Anfangs wollten wir ja eigentlich einfach einen Container bestellen, aber nachdem wir alles inspiziert hatten, fanden wir es etwas schade drum. Unmengen an Geschirr und Gläsern, aufwändig verziertes Porzellan, Underberg-Fanartikel, Kissen und Häkeldeckchen (bergeweise), ein Kinderwagen aus den 60ern (vermutlich). Unsere Bankberaterin brachte uns schließlich auf die Idee mit dem Hauströdel und das erwies sich heute als das Beste, das wir machen konnten. Flugs habe ich heute morgen ein großes Forexschild geplottet „Heute Hauströdel“ und das zog mehr Neugierige an, als erwartet. So kamen wir auch mit den ersten Nachbarn und Menschen aus dem Viertel ins Gespräch. Das war ein schönes Erlebnis denn einige Dinge haben tatsächlich neue Liebhaber gewonnen.

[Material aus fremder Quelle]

theorem State.sawFinish_kept {pv : Bool} {s0 s : State} (id : Nat) (hk : Kept pv s0 s) :
    Kept pv s0 (State.sawFinish s id) := by
  dsimp only [State.sawFinish]
  repeat' first
    | with_reducible assumption
    | with_reducible apply State.count_kept
    | with_reducible apply State.finish_kept
    | with_reducible apply State.settleList_kept
    | split
    | with_reducible apply Kept.ite
    | with_reducible rfl
    | with_reducible exact fun x => x
    | with_reducible exact Nat.le_refl _
    | with_reducible exact List.prefix_rfl
    | with_reducible exact List.prefix_append _ _
    | with_reducible refine fun (hx : tabSorted _) => ?_
    | with_reducible apply tabSorted_map
    | with_reducible apply tabSorted_put
    | with_reducible apply tabSorted_erase
    | with_reducible apply tabSorted_filter
    | with_reducible exact tabSorted_nil
    | (show tabSorted _; assumption)
    | with_reducible exact ledgerOrdered_filter _
    | with_reducible exact fun hx => canon_filterRegs hx _
    | with_reducible exact fun _ _ => rfl
    | ((with_reducible refine fun _ _ => banks_map ?_ _ _) <;> exact fun _ _ => rfl)
    | exact fun _ => rfl
    | exact fun _ _ => rfl
    | with_reducible apply Kept.upd

theorem State.sawRows_kept {pv : Bool} {s0 : State} (id k n : Nat) {s : State} (h : Kept pv s0 s) : Kept pv s0 (State.sawRows id k n s) := by
  induction n generalizing s with
  | zero => exact h
  | succ n ih => exact ih (State.sawRow_kept _ _ h)

theorem State.sawDone_kept {pv : Bool} {s0 s : State} (id k : Nat) (hk : Kept pv s0 s) :
    Kept pv s0 (State.sawDone s id k) := by
  dsimp only [State.sawDone]
  repeat' first
    | with_reducible assumption
    | with_reducible apply State.modCmd_kept
    | split
    | with_reducible apply Kept.ite
    | with_reducible rfl
    | with_reducible exact fun x => x
    | with_reducible exact Nat.le_refl _
    | with_reducible exact List.prefix_rfl
    | with_reducible exact List.prefix_append _ _
    | with_reducible refine fun (hx : tabSorted _) => ?_
    | with_reducible apply tabSorted_map
    | with_reducible apply tabSorted_put
    | with_reducible apply tabSorted_erase
    | with_reducible apply tabSorted_filter
    | with_reducible exact tabSorted_nil
    | (show tabSorted _; assumption)
    | with_reducible exact ledgerOrdered_filter _
    | with_reducible exact fun hx => canon_filterRegs hx _
    | with_reducible exact fun _ _ => rfl
    | ((with_reducible refine fun _ _ => banks_map ?_ _ _) <;> exact fun _ _ => rfl)
    | exact fun _ => rfl
    | exact fun _ _ => rfl
    | exact fun _ => rfl
    | with_reducible apply Kept.upd

theorem execSawyerCommandDone_kept (pv : Bool) (s : State) (id k : Nat) :
    KeptBy pv s (execSawyerCommandDone id k s) := by
  dsimp only [execSawyerCommandDone]
  have hk := Kept.refl pv s
  repeat' first
    | with_reducible apply KeptBy.next
    | with_reducible assumption
    | with_reducible apply State.sawFinish_kept
    | with_reducible apply State.sawRows_kept
    | with_reducible apply State.sawDone_kept
    | split
    | with_reducible apply Kept.ite
    | with_reducible rfl
    | with_reducible exact fun x => x
    | with_reducible exact Nat.le_refl _
    | with_reducible exact List.prefix_rfl
    | with_reducible exact List.prefix_append _ _
    | with_reducible refine fun (hx : tabSorted _) => ?_
    | with_reducible apply tabSorted_map
    | with_reducible apply tabSorted_put
    | with_reducible apply tabSorted_erase
    | with_reducible apply tabSorted_filter
    | with_reducible exact tabSorted_nil
    | (show tabSorted _; assumption)
    | with_reducible exact ledgerOrdered_filter _
    | with_reducible exact fun hx => canon_filterRegs hx _
    | with_reducible exact fun _ _ => rfl
    | ((with_reducible refine fun _ _ => banks_map ?_ _ _) <;> exact fun _ _ => rfl)
    | exact fun _ => rfl
    | exact fun _ _ => rfl
    | with_reducible apply Kept.upd

theorem execWaitScan_kept (pv : Bool) (s : State) (id k : Nat) :
    KeptBy pv s (execWaitScan id k s) := by
  dsimp only [execWaitScan]
  have hk := Kept.refl pv s
  repeat' first
    | with_reducible apply KeptBy.next
    | with_reducible assumption
    | with_reducible apply State.count_kept
    | with_reducible apply State.modCmd_kept
    | with_reducible apply State.sawTake_kept
    | with_reducible apply State.sawFinish_kept
    | split
    | with_reducible apply Kept.ite
    | with_reducible rfl
    | with_reducible exact fun x => x
    | with_reducible exact Nat.le_refl _
    | with_reducible exact List.prefix_rfl
    | with_reducible exact List.prefix_append _ _
    | with_reducible refine fun (hx : tabSorted _) => ?_
    | with_reducible apply tabSorted_map
    | with_reducible apply tabSorted_put
    | with_reducible apply tabSorted_erase
    | with_reducible apply tabSorted_filter
    | with_reducible exact tabSorted_nil
    | (show tabSorted _; assumption)
    | with_reducible exact ledgerOrdered_filter _
    | with_reducible exact fun hx => canon_filterRegs hx _
    | with_reducible exact fun _ _ => rfl
    | ((with_reducible refine fun _ _ => banks_map ?_ _ _) <;> exact fun _ _ => rfl)
    | exact fun _ => rfl
    | exact fun _ _ => rfl
    | exact fun _ => rfl
    | with_reducible apply Kept.upd

theorem State.scanReached_kept {pv : Bool} {s0 s : State} (p sub line : Nat) (hk : Kept pv s0 s) :
    Kept pv s0 (State.scanReached s p sub line) := by
  dsimp only [State.scanReached]
  repeat' first
    | with_reducible assumption
    | with_reducible apply State.count_kept
    | with_reducible apply State.modEntry_kept
    | with_reducible apply State.sawFinish_kept
    | with_reducible apply Kept.foldl
    | with_reducible apply Kept.foldlPair
    | split
    | with_reducible apply Kept.ite
    | with_reducible rfl
    | with_reducible exact fun x => x
    | with_reducible exact Nat.le_refl _
    | with_reducible exact List.prefix_rfl
    | with_reducible exact List.prefix_append _ _
    | with_reducible refine fun (hx : tabSorted _) => ?_
    | with_reducible apply tabSorted_map
    | with_reducible apply tabSorted_put
    | with_reducible apply tabSorted_erase
    | with_reducible apply tabSorted_filter
    | with_reducible exact tabSorted_nil
    | (show tabSorted _; assumption)
    | with_reducible exact ledgerOrdered_filter _
    | with_reducible exact fun hx => canon_filterRegs hx _
    | with_reducible exact fun _ _ => rfl
    | ((with_reducible refine fun _ _ => banks_map ?_ _ _) <;> exact fun _ _ => rfl)
    | exact fun _ => rfl
    | exact fun _ _ => rfl
    | (refine ledgerOrdered_map fun e => ?_; split <;> first | rfl | (split <;> rfl))
    | exact fun _ => rfl
    | (intro _ _ _)
    | (intro _ _)
    | dsimp only
    | dsimp only [id]
    | with_reducible apply Kept.upd

theorem State.scanStopped_kept {pv : Bool} {s0 s : State} (p : Nat) (hk : Kept pv s0 s) :
    Kept pv s0 (State.scanStopped s p) := by
  dsimp only [State.scanStopped]
  repeat' first
    | with_reducible assumption
    | with_reducible apply State.count_kept
    | with_reducible apply State.modEntry_kept
    | with_reducible apply State.sawFinish_kept
    | with_reducible apply Kept.foldl
    | with_reducible apply Kept.foldlPair
    | split
    | with_reducible apply Kept.ite
    | with_reducible rfl
    | with_reducible exact fun x => x
    | with_reducible exact Nat.le_refl _
    | with_reducible exact List.prefix_rfl
    | with_reducible exact List.prefix_append _ _
    | with_reducible refine fun (hx : tabSorted _) => ?_
    | with_reducible apply tabSorted_map
    | with_reducible apply tabSorted_put
    | with_reducible apply tabSorted_erase
    | with_reducible apply tabSorted_filter
    | with_reducible exact tabSorted_nil
    | (show tabSorted _; assumption)
    | with_reducible exact ledgerOrdered_filter _
    | with_reducible exact fun hx => canon_filterRegs hx _
    | with_reducible exact fun _ _ => rfl
    | ((with_reducible refine fun _ _ => banks_map ?_ _ _) <;> exact fun _ _ => rfl)
    | exact fun _ => rfl
    | exact fun _ _ => rfl
    | (refine ledgerOrdered_map fun e => ?_; split <;> first | rfl | (split <;> rfl))
    | exact fun _ => rfl
    | (intro _ _ _)
    | (intro _ _)
    | dsimp only
    | dsimp only [id]
    | with_reducible apply Kept.upd

end Sys2Proof.Machine
end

Die Underberg-Schnapsgläschen und ein Underberg-Fläschchenständer waren als erstes weg. Eine ältere Dame fand Gefallen an einem Kerzenständer und erzählte mir sehr lange von ihrer Begeisterung für alte Häuser und deren besonderer Geborgenheit, vom Vintage-Trend und dem Bewahren alter Dinge. Sie riet uns, den Fliesenboden im Flur zu erhalten oder zumindest die Fliesen behutsam zu entfernen und an einen Händler für alte Baustoffe zu verkaufen.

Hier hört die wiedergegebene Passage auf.